Here is a small part of the GB18030 encoder table:

bitscharacter 10000001 01000000 10000001 01000001 10000001 01000010 10000001 01000011 10000001 01000100

GB18030 handles a large number of characters (including most Latin characters), but in the end it is just a specialized encoding format among others.

Unicode Confusion

Finally, someone could bear it and stood up to create a coding standard that would unify all other standards. This standard is called Unicode. It basically defines a maximum large table with 1,114,112 code points that can be used for all types of letters and symbols. It is more than enough to encode all European, Middle Eastern, Far Eastern, Southern, Northern, Western, prehistoric and even future languages ​​that humans have not yet thought of. Using Unicode, you can compose text in nearly any language using any character you can type. This was either impossible or very difficult to do before Unicode was born. There is even an unofficial entry for Klingon (Star Trek) in Unicode. You see, Unicode is so big that it also allows personal use.

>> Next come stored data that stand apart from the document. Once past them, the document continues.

-- ==== Sys2Proof/Machine/Gate.lean ====
section
/-! DEFINITION. Threshold-gated passthrough: OILIN, GATE (45_gate.md). -/

namespace Sys2Proof.Machine

/-- OILIN l: the oil-pressure pin now has level l (R450). -/
def execOilin (l : Bool) (s : State) : Host.Outcome State Fault Refusal := .next { s with oilPin := l }

/-- Is the engine inferred running: rpm strictly above the threshold (R452)? -/
def engineRunning (s : State) : Bool := decide (s.board.cfg.gateThreshold < s.rpm.toNat)

/-- GATE: evaluate the gate and latch the lamp (R452). -/
def execGate (s : State) : Host.Outcome State Fault Refusal :=
  .next { s with armed := engineRunning s, lamp := engineRunning s && s.oilPin }

end Sys2Proof.Machine
end

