-- ==== Sys2Proof/Machine/HostBus.lean ====
section
/-! DEFINITION. Host operations on the register space and RESET: RD, WR, RESET (46_host_bus.md). -/

namespace Sys2Proof.Machine

/-- RD a: the response is the register's value (R500, R501), or a recorded fault (20_memory.md R103). -/
def execRd (a : Byte) (s : State) : Host.Outcome State Fault Refusal :=
  .next (match busRead a s with
    | .ok x => { s with response := some x }
    | .error k => recordFault k (encode (.rd a)) s)

/-- WR a, v: write the register (R502), or a recorded fault (20_memory.md R103, 46_host_bus.md R504). -/
def execWr (a : Byte) (v : Half) (s : State) : Host.Outcome State Fault Refusal :=
  .next (match busWrite a v s with
    | .ok t => t
    | .error k => recordFault k (encode (.wr a v)) s)

/-- ResetState over a state: every field of 70_reset_and_hazards.md R600; the oil pin, the fault list, the board and the
model's own fields are not in it and are kept. -/
def resetState (s : State) : State :=
  { s with
    acc := ⟨0, 0⟩, rpm := 0, wph := 0, speed := 0
    temp := s.board.cfg.tempCold, adcSel := .temperature, fuel := 0
    hp := ⟨s.board.cfg.hpDisabled, s.board.cfg.hpDisabled⟩
    wcnt := ⟨s.board.cfg.hpDisabled, s.board.cfg.hpDisabled⟩
    fout := ⟨false, false⟩
    cmp := ⟨s.board.cfg.pwmOff, s.board.cfg.pwmOff⟩
    cmpAct := ⟨s.board.cfg.pwmOff, s.board.cfg.pwmOff⟩
    pcnt := 0, lamp := false, armed := false }

/-- RESET (R506). -/
def execReset (s : State) : Host.Outcome State Fault Refusal := .next (resetState s)

end Sys2Proof.Machine
end

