theorem account_tick (hi : i = .btick ∨ i = .bticke (otherChan c)) (h : exec i s = .next u) : Account c i s u := by
  have hchannel : DrainedAt (nextPhase s) c s u := by
    obtain rfl | rfl := hi
    all_goals obtain rfl := Host.Outcome.next.inj h
    · exact Pulse.drainedAt_baseTick c s
    · have hother := Pulse.drainedAt_baseTickEdge_otherChan (drawnOutcome s) (otherChan c) s
      rwa [otherChan_otherChan] at hother
  have hnoedge : edgesOf c [i] = 0 := by
    rw [edgesOf_singleton]
    obtain rfl | rfl := hi
    · rfl
    · simp [otherChan_ne]
  obtain ⟨hdrained, hkept⟩ := hchannel
  apply Account.of_eq
  by_cases hphase : nextPhase s = drainPhase s.board.cfg c
  · obtain ⟨hzero, -⟩ := hdrained hphase
    rw [drainedBy_tick hphase hi, hnoedge, hzero]
    rfl
  · obtain ⟨hsame, -⟩ := hkept hphase
    rw [drainedBy_off_phase hphase, hnoedge, hsame, Nat.zero_add, Nat.add_zero]

theorem toNat_countEdge (hroom : (s.acc.get c).toNat + 1 < 2 ^ 16) :
    ((countEdge c s).acc.get c).toNat = (s.acc.get c).toNat + 1 := by
  rw [countEdge_acc, Pair.get_set_same, BitVec.toNat_add]
  exact Nat.mod_eq_of_lt hroom

theorem toNat_residue (o : Outcome) (h : nextPhase s = drainPhase s.board.cfg c) :
    ((baseTickEdge o c s).acc.get c).toNat = if o = .new ∨ o = .dup then 1 else 0 := by
  rw [Pulse.baseTickEdge_residue o h]
  split_ifs
  all_goals rfl

theorem account_edge (hroom : (s.acc.get c).toNat + 1 < 2 ^ 16) : Account c (.edge c) s (countEdge c s) := by
  apply Account.of_eq
  rw [drainedBy_other (by simp) (by simp), edgesOf_singleton, if_pos (.inl rfl), toNat_countEdge hroom, Nat.zero_add]

/-- At a drain the outcomes OLD and NEW count the edge once, LOST not at all and DUP twice. -/
theorem account_bticke (hroom : (s.acc.get c).toNat + 1 < 2 ^ 16) :
    Account c (.bticke c) s (baseTickEdge (drawnOutcome s) c s) := by
  have hedge : edgesOf c [.bticke c] = 1 := by rw [edgesOf_singleton, if_pos (.inr rfl)]
  by_cases hphase : nextPhase s = drainPhase s.board.cfg c
  · have hslop : slopOf c (.bticke c) s = 1 := if_pos ⟨rfl, hphase⟩
    have hresidue := toNat_residue (drawnOutcome s) hphase
    refine ⟨⟨fun hexact => ?_, ?_, ?_⟩, ?_⟩
    · have hexact := hexact.resolve_right (by omega)
      obtain ho | ho := drawnOutcome_of_exact hexact
      all_goals
        rw [drainedBy_bticke hphase, hedge, hresidue]
        simp [ho]
    all_goals
      simp only [drainedBy_bticke hphase, hedge, hslop, hresidue]
      split_ifs
      all_goals omega
  · have hsame := ((Pulse.drainedAt_baseTick c (countEdge c s)).2 hphase).1
    apply Account.of_eq
    rw [drainedBy_off_phase hphase, hedge, Pulse.baseTickEdge_of_not_drained _ hphase, hsame, toNat_countEdge hroom,
      Nat.zero_add]

theorem exec_account (h : exec i s = .next u) (hreset : i ≠ .reset)
    (hroom : (s.acc.get c).toNat + edgesOf c [i] < 2 ^ 16) : Account c i s u := by
  by_cases htick : i = .btick ∨ i = .bticke (otherChan c)
  · exact account_tick htick h
  by_cases hbticke : i = .bticke c
  · subst hbticke
    obtain rfl := Host.Outcome.next.inj h
    exact account_bticke (by rwa [edgesOf_singleton, if_pos (.inr rfl)] at hroom)
  by_cases hedge : i = .edge c
  · subst hedge
    obtain rfl := Host.Outcome.next.inj h
    exact account_edge (by rwa [edgesOf_singleton, if_pos (.inl rfl)] at hroom)
  · obtain ⟨-, -, hacc, -⟩ := Effects.fieldsHaveOnlyTheirWriters i s u h hreset
    have hkept : u.acc.get c = s.acc.get c := by
      by_contra hne
      obtain hi | hi | ⟨d, hi⟩ := hacc c hne
      · exact hedge hi
      · exact htick (.inl hi)
      · obtain rfl | rfl := eq_or_eq_otherChan c d
        · exact hbticke hi
        · exact htick (.inr hi)
    apply Account.of_eq
    rw [drainedBy_other htick hbticke, edgesOf_singleton, if_neg (not_or.2 ⟨hedge, hbticke⟩), hkept, Nat.zero_add,
      Nat.add_zero]

/-! ### The account of a run -/

theorem perform_balanced (hreset : Instr.reset ∉ ops) (h : perform ops s = some t)
    (hroom : (s.acc.get c).toNat + edgesOf c ops < 2 ^ 16) :
    Balanced c s t (totalDrained c ops s) (edgesOf c ops) (edgesInDrain c ops s) := by
  induction ops generalizing s with
  | nil =>
    obtain rfl := Option.some.inj h
    exact .of_eq (Nat.add_comm _ _)
  | cons i ops ih =>
    obtain ⟨hi, hops⟩ := Effects.not_mem_reset_cons hreset
    obtain ⟨u, hu, hrest⟩ := perform_step h
    rw [edgesOf_cons] at hroom ⊢
    obtain ⟨hfirst, hleft⟩ := exec_account (c := c) hu hi (by omega)
    rw [totalDrained_cons hu, edgesInDrain_cons hu]
    exact hfirst.trans (ih hops hrest (by omega)) (Wave.exec_board hu)

end

/-- Settles O10: the account of a run is the sum of its operations' accounts. -/
theorem drainedCountsMatchEdgesWithinSlop : Obligations.DrainedCountsMatchEdgesWithinSlop := by
  intro c ops s t hreset h hroom
  obtain ⟨heq, hle, hge⟩ := perform_balanced hreset h hroom
  exact ⟨heq, hle, hge⟩

end Sys2Proof.Proofs.Windows
end

section
/-! PROOFS. 41_adc_sampler.md R251, R253, R260: the degrees of a sample inside its bucket, and the two channels in turn. -/

namespace Sys2Proof.Proofs.Sampler

open Sys2Proof Sys2Proof.Machine Sys2Proof.Slice0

So how many bits does Unicode use to encode all those characters? 0. Because Unicode is not an encoding.

Confused? Many people seem so. First, Unicode defines a table containing the code points for the characters. As dangerous as it sounds, it’s like saying “65 stands for A, 66 for B and 9,731 for ☃” (really). How these code points are encoded into bits is another story. To hold 1,114,112 different values, 2 bytes is not enough. 3 bytes was enough, but nobody used 3 bytes, so 4 bytes were chosen in the end. But, unless you use Chinese or other languages ​​with a large number of characters that require a lot of bits to encode, you will never use most of those 4 bytes. If the letter “A” is always encoded as 00000000 00000000 00000000 01000001, “B” then becomes 00000000 00000000 00000000 01000010,.. any text will be 4 times larger than its actual size.

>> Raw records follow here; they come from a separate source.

-- ==== Sys2Proof/Proofs/SampleWord.lean ====
section
/-! PROOFS. The evaluated sample word of a rational configuration against the rounded ideal sample (spec R69,
R71): where the evaluation is precise enough, the two are the same. -/

namespace Sys2Proof.Machine

theorem idealAngle_realCfg (cfg : Cfg Rat) (sch : Scheme) (b : Bit) (k : Nat) :
    idealAngle (sel (realCfg cfg) sch b) (gridInstant (realCfg cfg) k) =
      2 * Real.pi * (((sel cfg sch b).turnsAt (gridInstant cfg k) : Rat) : ℝ) := by
  rw [sel_realCfg, gridInstant_realCfg, idealAngle, Tone.turnsAt]
  push_cast
  ring

theorem idealSample_realCfg (cfg : Cfg Rat) (sch : Scheme) (b : Bit) (k : Nat) :
    idealSample (realCfg cfg) sch b k = (((sel cfg sch b).amp : Rat) : ℝ) *
      Real.sin (2 * Real.pi * (((sel cfg sch b).turnsAt (gridInstant cfg k) : Rat) : ℝ)) := by
  rw [idealSample, idealValue, idealAngle_realCfg, sel_realCfg]

/-- An ideal sample is at most its amplitude (spec R69). -/
theorem abs_idealSample_le_one {cfg : Cfg Rat} {sch : Scheme} {b : Bit} (amplitude : |(sel cfg sch b).amp| ≤ 1)
    (k : Nat) : |idealSample (realCfg cfg) sch b k| ≤ 1 := by
  rw [idealSample_realCfg, abs_mul]
  exact mul_le_one₀ (by exact_mod_cast amplitude) (abs_nonneg _) (Real.abs_sin_le_one _)

/-- What the evaluation is off before rounding, in LSB, is what the sine is off times the amplitude. -/
theorem abs_idealSample_sub_scaledValue (cfg : Cfg Rat) (sch : Scheme) (b : Bit) (k : Nat) :
    |idealSample (realCfg cfg) sch b k * 2 ^ 14 - ((scaledValue cfg sch b k : Rat) : ℝ)| =
      ((|(sel cfg sch b).amp| * (lsbPerUnit : Rat) : Rat) : ℝ) *
        |((sineTurns ((sel cfg sch b).turnsAt (gridInstant cfg k)) : Rat) : ℝ) -
          Real.sin (2 * Real.pi * (((sel cfg sch b).turnsAt (gridInstant cfg k) : Rat) : ℝ))| := by
  have difference : ∀ sine : ℝ, (((sel cfg sch b).amp : Rat) : ℝ) * sine * 2 ^ 14 -
      ((scaledValue cfg sch b k : Rat) : ℝ) = - ((((sel cfg sch b).amp * (lsbPerUnit : Rat) : Rat) : ℝ) *
        (((sineTurns ((sel cfg sch b).turnsAt (gridInstant cfg k)) : Rat) : ℝ) - sine)) := fun sine => by
    rw [scaledValue, Tone.valueAt, lsbPerUnit]
    push_cast
    ring
  have unit : |(lsbPerUnit : Rat)| = lsbPerUnit := Nat.abs_cast _
  rw [idealSample_realCfg, difference, abs_neg, abs_mul, ← Rat.cast_abs, abs_mul, unit]

/-- Where the evaluation is precise enough its value rounds as the ideal sample does (log entry 8). -/
theorem roundEven_scaledValue {cfg : Cfg Rat} {sch : Scheme} {b : Bit} {k : Nat} (separated : Separated cfg sch b k) :
    roundEven (scaledValue cfg sch b k) = nearestEven (idealSample (realCfg cfg) sch b k * 2 ^ 14) := by
  have offset := abs_idealSample_sub_scaledValue cfg sch b k
  rw [roundEven_eq_nearestEven]
  obtain isExact | apart := separated
  · have same : idealSample (realCfg cfg) sch b k * 2 ^ 14 = ((scaledValue cfg sch b k : Rat) : ℝ) := by
      rwa [sineTurns_of_exact isExact, sub_self, abs_zero, mul_zero, abs_eq_zero, sub_eq_zero] at offset
    rw [same]
  · refine (nearestEven_eq_of_near ?_).symm
    rw [tieDistance_ratCast]
    refine lt_of_le_of_lt ?_ (Rat.cast_lt.2 apart)
    rw [offset, Rat.cast_mul _ sineError]
    exact mul_le_mul_of_nonneg_left (abs_sineTurns_sub_sin_le _) (by positivity)

theorem evaluated_sample {cfg : Cfg Rat} (profile : cfg.num = .exactRounded) (sch : Scheme) (b : Bit) (k : Nat) :
    (evaluated cfg).sample sch b k = quantise ((sel cfg sch b).valueAt (gridInstant cfg k)) := by
  simp [evaluated, Build.sample, evaluatedWord, profile]

/-- An ideal sample of amplitude at most 1 rounds to at most one unit, in LSB (spec R71). -/
theorem abs_nearestEven_idealSample_le {cfg : Cfg Rat} {sch : Scheme} {b : Bit}
    (amplitude : |(sel cfg sch b).amp| ≤ 1) (k : Nat) :
    |nearestEven (idealSample (realCfg cfg) sch b k * 2 ^ 14)| ≤ 16384 := by
  apply abs_nearestEven_le
  rw [abs_mul, abs_of_pos (show (0 : ℝ) < 2 ^ 14 by positivity)]
  have ideal := abs_idealSample_le_one amplitude k
  push_cast
  linarith

/-- A sample evaluated precisely enough is the correct rounding of the ideal sample (spec R71). -/
theorem toInt_sample_of_separated {cfg : Cfg Rat} {sch : Scheme} {b : Bit} {k : Nat}
    (profile : cfg.num = .exactRounded) (amplitude : |(sel cfg sch b).amp| ≤ 1) (separated : Separated cfg sch b k) :
    ((evaluated cfg).sample sch b k).toInt = nearestEven (idealSample (realCfg cfg) sch b k * 2 ^ 14) := by
  have range := abs_le.1 (abs_nearestEven_idealSample_le amplitude k)
  rw [← roundEven_scaledValue separated] at range ⊢
  rw [evaluated_sample profile, quantise]
  have fits : -32768 ≤ roundEven (scaledValue cfg sch b k) ∧ roundEven (scaledValue cfg sch b k) ≤ 32767 := by
    omega
  exact toInt_wordFor fits

/-- A word that rounds a value correctly is within half an LSB of it (spec R71). -/
theorem abs_sampleValue_sub_le {w : SampleWord} {y : ℝ} (rounded : w.toInt = nearestEven (y * 2 ^ 14)) :
    |((sampleValue w : Rat) : ℝ) - y| ≤ 1 / 2 ^ 15 := by
  have inUnits : ((sampleValue w : Rat) : ℝ) - y = - (y * 2 ^ 14 - (nearestEven (y * 2 ^ 14) : ℝ)) / 2 ^ 14 := by
    rw [sampleValue, rounded, lsbPerUnit]
    push_cast
    ring
  rw [inUnits, abs_div, abs_neg, abs_of_pos (show (0 : ℝ) < 2 ^ 14 by positivity), div_le_iff₀ (by positivity)]
  exact (abs_sub_nearestEven_le _).trans (by norm_num)

end Sys2Proof.Machine
end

To optimize this problem, there are many ways to encode code points into bits. UTF-32 is an encoding that encodes any code point using 32 bits. That is, 4 bytes per character. It is very simple, but often takes up too large a size. UTF-16 and UTF-8 are two types of multi-length encoding. If a character can be encoded with 1 byte (because its code point is a very small number), UTF-8 will encode it with 1 byte. If the character takes 2 bytes, it will encode 2 bytes, and so on. When decoding, the first byte in the string will be used to determine the number of bytes constituting the character, specifically:

String starts with bit pattern “0” (0x00-0x7f) => string 1 byte long. String starts with bit pattern “110” (0xc0-0xdf) => string is 2 bytes long. String starts with bit pattern “1110 ” (0xe0-0xef) => string is 3 bytes long. String starts with bit pattern “11110” (0xf0-0xf7) => string is 4 bytes long.

Using the most significant bit (MSB) as the string length message can help reduce memory loss, but can still be expensive if used too often. UTF-16 is more balanced, uses less at least 2 bytes, will increase to 4 bytes if needed.

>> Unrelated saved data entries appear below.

-- ==== Sys2Proof/Proofs/HardwareSamples.lean ====
section
/-! PROOFS. This hardware's sample words (spec R71): every sample is evaluated precisely enough, so every word is
the correct rounding of its ideal sample. -/

namespace Sys2Proof.Machine

theorem sel_hw_amp (sch : Scheme) (b : Bit) : (sel Config.hw sch b).amp = 1 ∨ (sel Config.hw sch b).amp = 1 / 2 := by
  cases sch with
  | ask =>
    simp only [sel, selAsk]
    split
    · exact .inl rfl
    · exact .inr rfl
  | fsk => exact .inl rfl
  | psk => exact .inl rfl

theorem abs_sel_hw_amp_le_one (sch : Scheme) (b : Bit) : |(sel Config.hw sch b).amp| ≤ 1 := by
  obtain amplitude | amplitude := sel_hw_amp sch b <;> rw [amplitude] <;> norm_num [abs_le]

/-- The frequencies of this hardware are whole, and its phases are whole half turns. -/
theorem sel_hw_whole (sch : Scheme) (b : Bit) :
    ∃ f p : Nat, (sel Config.hw sch b).freq = f ∧ (sel Config.hw sch b).phase = p := by
  cases sch with
  | ask => exact ⟨5, 0, rfl, rfl⟩
  | fsk =>
    simp only [sel, selFsk]
    split
    · exact ⟨5, 0, rfl, rfl⟩
    · exact ⟨2, 0, rfl, rfl⟩
  | psk =>
    simp only [sel, selPsk]
    split
    · exact ⟨5, 0, rfl, rfl⟩
    · exact ⟨5, 1, rfl, rfl⟩

/-- So every sample angle is a multiple of `1/1998` of a turn. -/
theorem turnsAt_hw (sch : Scheme) (b : Bit) (k : Nat) :
    ∃ j : Nat, (sel Config.hw sch b).turnsAt (gridInstant Config.hw k) = (j : Rat) / 1998 := by
  obtain ⟨f, p, freq, phase⟩ := sel_hw_whole sch b
  refine ⟨2 * f * k + 999 * p, ?_⟩
  rw [gridInstant_hw, Tone.turnsAt, freq, phase]
  push_cast
  ring

/-- Folding a multiple of `1/1998` of a turn leaves one of the 500 angles of the table. -/
theorem foldQuarter_turnFraction_div (j : Nat) :
    ∃ n : Nat, n < 500 ∧ foldQuarter (turnFraction ((j : Rat) / 1998)) = (n : Rat) / 1998 := by
  have fraction : turnFraction ((j : Rat) / 1998) = ((j % 1998 : Nat) : Rat) / 1998 := by
    rw [turnFraction_eq_fract]
    exact_mod_cast Int.fract_div_natCast_eq_div_natCast_mod (k := Rat) (m := j) (n := 1998)
  have inTurn : j % 1998 < 1998 := Nat.mod_lt _ (by decide)
  rw [fraction]
  generalize j % 1998 = r at inTurn
  have quarters : ∀ m : Nat, (r : Rat) / 1998 ≤ (m : Rat) / 4 ↔ 4 * r ≤ 1998 * m := fun m => by
    rw [div_le_div_iff₀ (by norm_num) (by norm_num), mul_comm, mul_comm (m : Rat)]
    exact_mod_cast Iff.rfl
  have quarter : (r : Rat) / 1998 ≤ 1 / 4 ↔ r < 500 := (quarters 1).trans (by omega)
  have half : (r : Rat) / 1998 ≤ 1 / 2 ↔ r < 1000 := by
    rw [show (1 / 2 : Rat) = (2 : Nat) / 4 by norm_num, quarters]; omega
  have threeQuarters : (r : Rat) / 1998 ≤ 3 / 4 ↔ r < 1499 := (quarters 3).trans (by omega)
  simp only [foldQuarter, quarter, half, threeQuarters]
  split_ifs
  · exact ⟨r, by omega, rfl⟩
  · exact ⟨999 - r, by omega, by rw [Nat.cast_sub (by omega)]; push_cast; ring⟩
  · exact ⟨r - 999, by omega, by rw [Nat.cast_sub (by omega)]; push_cast; ring⟩
  · exact ⟨1998 - r, by omega, by rw [Nat.cast_sub (by omega)]; push_cast; ring⟩

/-- A sine is that of its folded angle, up to the sign. -/
theorem sineTurns_eq_or_eq_neg (x : Rat) :
    sineTurns x = quarterSine (foldQuarter (turnFraction x)) ∨
      sineTurns x = - quarterSine (foldQuarter (turnFraction x)) := by
  rw [sineTurns]
  split_ifs
  · exact .inl rfl
  · exact .inr rfl

/-- The sign of the sine does not matter to the distance from the ties. -/
theorem tieDistance_scaledValue (cfg : Cfg Rat) (sch : Scheme) (b : Bit) (k : Nat) :
    tieDistance (scaledValue cfg sch b k) =
      tieDistance ((sel cfg sch b).amp * quarterSine (foldedTurns cfg sch b k) * (lsbPerUnit : Rat)) := by
  rw [scaledValue, Tone.valueAt, foldedTurns]
  obtain sine | sine := sineTurns_eq_or_eq_neg ((sel cfg sch b).turnsAt (gridInstant cfg k))
  · rw [sine]
  · rw [sine, mul_neg, neg_mul, tieDistance_neg]

/-- Every sample of this hardware is evaluated precisely enough to be rounded correctly (log entry 8). -/
theorem separated_hw (sch : Scheme) (b : Bit) (k : Nat) : Separated Config.hw sch b k := by
  obtain ⟨j, angle⟩ := turnsAt_hw sch b k
  obtain ⟨n, inTable, folded⟩ := foldQuarter_turnFraction_div j
  rw [← angle] at folded
  cases isExact : quarterIsExact (foldedTurns Config.hw sch b k) with
  | true => exact .inl isExact
  | false =>
    have gap : 1 / 1600 < tieDistance (scaledValue Config.hw sch b k) := by
      rw [tieDistance_scaledValue, quarterSine_of_not_exact isExact, foldedTurns, folded]
      exact lt_tieDistance_sineSeries inTable (sel_hw_amp sch b)
    have precision : |(sel Config.hw sch b).amp| * (lsbPerUnit : Rat) * sineError < 1 / 1600 := by
      have amplitude := abs_sel_hw_amp_le_one sch b
      rw [lsbPerUnit, sineError]
      push_cast
      linarith
    exact .inr (precision.trans gap)

/-- Settles O11: every sample of this hardware is evaluated precisely enough (`separated_hw`), so its word is the
correct rounding; range and error follow from the ideal sample's range and from rounding. -/
theorem everySampleIsTheRoundedIdealSample : Obligations.EverySampleIsTheRoundedIdealSample := by
  intro sch b k _
  have amplitude := abs_sel_hw_amp_le_one sch b
  have rounded : (Build.hw.sample sch b k).toInt = nearestEven (idealSample (realCfg Config.hw) sch b k * 2 ^ 14) :=
    toInt_sample_of_separated hw_num amplitude (separated_hw sch b k)
  exact ⟨rounded, rounded ▸ abs_nearestEven_idealSample_le amplitude k, abs_sampleValue_sub_le rounded⟩

end Sys2Proof.Machine
end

And that’s all about Unicode. Unicode is a large table for the purpose of associating characters with numbers, and the different UTF encodings specify how these numbers are encoded as bits. Basically, Unicode is just one of the encoding schemes and there’s nothing special about it except that it tries to handle everything while still being efficient. And that’s a very good thing.™

Code Points

Characters are represented by its “code point”. Code points are written in hexadecimal (to make it shorter), prefixed with “U+” (which has no meaning other than to imply this is a Unicode code point). For example, the character Ḁ has a code point of U+1E00. In other words, it is character number 7680 of the Unicode table. Its official name is “LATIN CAPITAL LETTER A WITH RING BELOW”.

Too long, too shy to read

A little summary of the above: Any character can be encoded as many different bit strings, and any bit string can represent different characters, depending on what encoding is used to write it. them out. The reason is simply because different encodings use a different number of bits for each character and different values ​​represent different characters.

See also: What is the Ams Fee – Ams . Anywhere Export Containers Go

(End of part 1)

The article is translated from What Every Programmer Absolutely, Positively Needs To Know About Encodings And Character Sets To Work With Text.